My issue with the term "moderate religionist" is that it easily suggests that liberal Christianity is a diluted version of the "real" thing which is identified with some kind of fundamentalism or biblical literalism. And any departure from Biblical liberalism being regarded as a concession to "science". Historically, it's of course nonsensical. Biblical literalism is a very modern creature, and St. Augustine famously chided fellow Christians who clumsily sought to deduce natural knowledge from scripture. Also, there is nothing necessarily very moderate about non-Creationist versions of Christianity. Quite a few evangelicals accept evolution, and they are anything but "moderate" in the way they live their religion.
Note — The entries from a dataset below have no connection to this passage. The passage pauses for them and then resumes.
/-- The host port after a reset: mailboxes and registers at their defaults, sessions closed; the session
descriptor and the anchors are in MRAM (R467, R470, R472, R479). -/
def HostPort.afterReset (h : HostPort) : HostPort :=
  { HostPort.init with
    sessDesc := h.sessDesc, sessAct := h.sessDesc, anchors := h.anchors, replies := h.replies, perst := h.perst,
    msiSent := h.msiSent }

/-- The panel after a reset: the journal, the level frame and the stored waveform set (R431). (log 70) -/
def Panel.afterReset (p : Panel) : Panel := { Panel.init with journal := p.journal, frame := p.frame, updSeq := p.updSeq }

/-- Every block at its reset value, with what MRAM, the backup domain and the field domain keep. (log 113) -/
def State.afterReset (s : State) (cause : Nat) : State :=
  { State.reset with
    gro := s.gro.afterReset, pow := s.pow.afterReset, isl := { Island.init with signed := s.isl.signed }, dio := s.dio.afterReset,
    aio := s.aio.map Aio.afterReset, tm := s.tm.afterReset,
    pr := { Pair.init with epoch := s.pr.epoch, peerOkIn := s.pr.peerOkIn }, flow := s.flow.afterReset, pnl := s.pnl.afterReset,
    sys := s.sys.afterReset cause, olc := { Change.init with cleared := if cause = 1 then 0 else s.olc.forces.length },
    host := s.host.afterReset, free := s.free, pending := s.pending }

/-! ### Reset entry (R437) -/

/-- A change that is under way is gone after a reset; where some of its tasks had switched and the package
went to MRAM with the program, the program is mixed (R140). (log 91) -/
def State.keepsMixed (s : State) : Bool :=
  s.olc.mixed || (match s.olc.info with
    | some p => p.toFlash && !s.olc.pendingTasks.isEmpty && s.olc.pendingTasks.length < p.tasks.length
    | none => false)

/-- A reset of cause 2, 4, 5 or 6 (R437): outputs killed, nFAULT asserted, the gate closed, staging flushed
and the buffer drained; then every block is held in reset. With the supervisor stopped the flush is not
guaranteed: how many records reach MRAM is a free value (log 13). (log 152) -/
def State.resetEntry (s : State) (cause : Nat) : State :=
  let s := { s.killAll with pr.peerOkOut := false, sys.nFault := true, gro.gateClosed := true }
  let s :=
    if s.sys.supervisorDead then
      let (v, s) := s.draw
      s.emergencyFlush (v.toNat % 65537)
    else s.endFlush.emergencyFlush 65536
  let mixed := s.keepsMixed
  let s := ({ s with gro := s.gro.drainAll }).afterReset cause
  { s with olc.mixed := mixed }

/-- NRST_IN_ASSERT (R436, R486): a reset of cause EXT; during a power-fail sequence the level is ignored
until stage 2 has ended. (log 68) -/
def execNrstInAssert (s : State) : Host.Outcome State Fault Refusal :=
  .next <|
    if s.sys.phase = .off || s.pow.pfStage ≠ .idle then { s with sys.nrstIn := true }
    else { s.resetEntry 2 with sys.nrstIn := true }

/-- BOOT_WATCHDOG_EXPIRE (R436): the firmware phase has lasted 5 s. -/
def execBootWatchdogExpire (s : State) : Host.Outcome State Fault Refusal :=
  .next (if s.sys.phase = .firmware && s.pow.pfStage = .idle && s.since s.sys.firmwareAt (sec 5) then s.resetEntry 4 else s)

/-- HALT_TIMER_EXPIRE (R436, R455): HALT has lasted HALT_RESTART_S; 0 never. -/
def execHaltTimerExpire (s : State) : Host.Outcome State Fault Refusal :=
  .next <|
    let n := s.sys.startAct.HALT_RESTART_S.toNat
    if s.sys.mode = .halt && s.pow.pfStage = .idle && n ≠ 0 && s.since s.sys.haltAt (sec n) then s.resetEntry 5 else s

/-- CLOCK_FAULT (R19, R437): outputs killed and nFAULT asserted; what staging and the write buffer hold is
lost, the reason is held in MRAM, and the module restarts through BOOT. -/
def execClockFault (s : State) : Host.Outcome State Fault Refusal :=
  .next <|
    if s.sys.phase = .off then s
    else
      let mixed := s.keepsMixed
      let s := ({ s with sys.fatal := some .clock }).afterReset 3
      { s with olc.mixed := mixed }

/-- POWER_ON_RESET (R436, R67): VIN has stood at or above 18.0 V for 100 ms after OFF or after the wait of the
power-fail sequence. After OFF the field front-ends start anew as well. (log 68) -/
def execPowerOnReset (s : State) : Host.Outcome State Fault Refusal :=
  .next <|
    if s.sys.phase = .off then
      let mixed := s.keepsMixed
      let s := s.afterReset 1
      { s with olc.mixed := mixed, dio := Dio.init, pow.holdupReady := false, pow.holdupWeak := false,
               aio := s.aio.map fun a => { Aio.init with mramMode := a.mramMode, trimIn := a.trimIn, trimOut := a.trimOut } }
    else if s.pow.pfStage = .wait && s.ran s.pow.waitOkSince (ms 100) then
      let mixed := s.keepsMixed
      { s.afterReset 1 with olc.mixed := mixed }
    else s

/-! ### Reset release and the ROM phase -/

/-- The lower operating limit of the variant in 1/16 °C: −25 °C, or −40 °C of the LF-800-EX (R500). (log 71) -/
def Sys.lowerLimit (y : Sys) : Int := if y.extended then -640 else -400

/-- Records of one layout, one after another. -/
def records (n : Nat) (bs : List Byte) : List Byte := (List.replicate n bs).flatten

/-- The record of a group before its first valid uplink frame, with the records of its AIO channels: every value reads BAD and
STALE, and the link waits for its re-arm (R23, R259, R286). -/
def unheardRecord : List Byte :=
  { GroupRec.dflt with VAL := Vector.replicate 8 0xA0#8, REARM_WAIT := 1#1 }.toBytes.take 32
    ++ records 4 { AioRec.dflt with QUAL := 10#4 }.toBytes

/-- IMAGE as the logic side starts with it: the four group records, and the axis, gear and encoder records at the defaults of
their layouts (R23, R272, R305, R317, R319). -/
def startImage (m : Memory) : Memory :=
  (((m.write 0x80 (records 4 unheardRecord)).write 0x280 (records 8 AxisStat.dflt.toBytes)).write 0x380 (records 8 GearRec.dflt.toBytes)).write
    0x400 (records 8 EncRec.dflt.toBytes)

/-- The module is released: the straps are sampled and the ROM phase starts; every mailbox is EMPTY
(R439, R467, R485), and no link has delivered a frame yet (R23). (log 152) -/
def State.release (s : State) (straps : Straps) : State :=
  { s with
    gro.mem := upd s.gro.mem 0 startImage,
    sys.phase := .rom, sys.straps := straps, sys.nrstIn := false, sys.coldHold := none, sys.releaseAt := s.now,
    host.mb := Vector.replicate 8 Mailbox.init }

/-- RESET_RELEASE (R439, R485, R501): below the lower limit of its variant, or without a valid sensor, the module
holds itself in reset instead. -/
def execResetRelease (straps : Straps) (s : State) : Host.Outcome State Fault Refusal :=
  .next <|
    if s.sys.phase = .held && s.pow.pfStage = .idle && !s.sys.romFault && s.sys.coldHold.isNone then
      match s.pow.startTemp with
      | some t => if s.sys.lowerLimit ≤ t then s.release straps else { s with sys.coldHold := some s.now }
      | none => { s with sys.coldHold := some s.now }
    else s

/-- COLD_START_HOLD_END (R501): the temperature has reached the lower limit. (log 71) -/
def execColdStartHoldEnd (straps : Straps) (s : State) : Host.Outcome State Fault Refusal :=
  .next <|
    if s.sys.phase = .held && s.sys.coldHold.isSome then
      match s.pow.startTemp with
      | some t => if s.sys.lowerLimit ≤ t then s.release straps else s
      | none => s
    else s

/-- COLD_START_HOLD_TIMEOUT (R501): 60 s of hold without a valid sensor; THERM_SENSOR_FAULT is set, and
RESET_CAUSE is POWER_ON. (log 71) -/
def execColdStartHoldTimeout (straps : Straps) (s : State) : Host.Outcome State Fault Refusal :=
  .next <|
    if s.sys.phase = .held && s.ran s.sys.coldHold (sec 60) && s.pow.startTemp.isNone then
      { s.release straps with pow.thermFault := true, sys.resetCause := 1#8 }
    else s

/-- ROM_FAULT_HOLD_END (R446): the fault of the ROM phase has been clear for 100 ms; BOOT starts again with its
earlier RESET_CAUSE, and the interrupted boot counts as unclean. (log 68, 155) -/
def execRomFaultHoldEnd (s : State) : Host.Outcome State Fault Refusal :=
  .next <|
    if s.sys.romFault && s.pow.pfStage = .idle then { s with sys.romFault := false, sys.phase := .rom, sys.clean := false, sys.releaseAt := s.now } else s

/-- The bytes of a firmware slot's image. -/
def FwSlot.bytes (x : FwSlot) : List Byte := x.image.read 0 x.len

/-- The other slot. -/
def otherSlot (i : Fin 2) : Fin 2 := if i = 0 then 1 else 0

/-- The slot may run: TRIAL or CONFIRMED. -/
def FwSlot.live (x : FwSlot) : Bool := x.state == .trial || x.state == .confirmed

/-- The slot's signature and digest verify and its version is not below the floor (R441). -/
def Sys.slotOk (y : Sys) (i : Fin 2) : Bool :=
  Config.firmwareVerifies (y.slot.get i).bytes && y.versionFloor.toNat ≤ (y.slot.get i).version.toNat

/-- A slot's state replaced. -/
def Sys.setSlot (y : Sys) (i : Fin 2) (st : FwState) : Sys := { y with slot := upd y.slot i fun x => { x with state := st } }

/-- A preferred image whose trial boot never ended is INVALID, and the other slot is preferred (R441,
R442). (log 154) -/
def Sys.dropTrial (y : Sys) : Sys :=
  if (y.slot.get y.preferred).state == .trial && y.trialStarted then
    { y.setSlot y.preferred .invalid with preferred := otherSlot y.preferred, trialStarted := false }
  else y

/-- One slot is tried: run it, or mark it INVALID where it fails (R441). (log 154) -/
def Sys.trySlot (y : Sys) (i : Fin 2) : Bool × Sys :=
  let x := y.slot.get i
  if x.live && y.slotOk i then (true, { y with trialStarted := y.trialStarted || x.state == .trial, runningSlot := i })
  else (false, if x.live then y.setSlot i .invalid else y)

/-- The ROM selects an image (R441): a slot in an uncorrectable block is INVALID first (R40). (log 154) -/
def Sys.selectImage (y : Sys) (bad : Vector Bool 2) : Bool × Sys :=
  let y := (idx 2).foldl (fun y i => if bad.get i then y.setSlot i .invalid else y) y
  let y := y.dropTrial
  let (a, y) := y.trySlot y.preferred
  if a then (true, y) else y.trySlot (otherSlot y.preferred)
The basic issue, I guess, is that the term itself suggests some kind of tribalism in which the most noisy and least bright outshout their more thoughtful fellows in both the "atheist" and "religionist" camps.

There is one important similarity between the reductionists and neo-positivists among the pro-science camp and their Biblical literalist detractors: both see only one domain of discourse, one which deals with propositions among empirically verifiable truths. For the one side, the lack of empirical proof for the existence of God is reason enough to reject it by analogy to teapots around saturn and fairies at the bottom of the garden; for the other, a discrepancy between our knowledge of nature and a literal claim from Scripture is reason enough to ditch the former. I'm not saying the two positions are equally sensible. The former is enormously more sensible than the latter. Nature and the processes that govern it stare us in the face every moment of the day: the seeming absence of a benevolent God is a problem for theology ever since the book of Job was written. But both seem to share some kind of naive empiricism, some kind of hostility to metaphysics, to propositions that do not relate to tangible evidence.

(This relates to an issue that has been bothering me. Should the many accounts of miracles in the New Testament be taken symbolically, literally, or both? Sometimes a symbolic meaning, for instance that of Jesus walking on the water, and Peter trying but failing, seems terribly obvious. The same goes for healing the sick, blind and crippled. At the same time, it seems to me that the reports of Jesus, and later the apostles, indeed healing the sick and the blind, written down mere decades after they occurred, are not just metaphors. Not to speak of the resurrection. A sign can literally occur, and yet be a sign).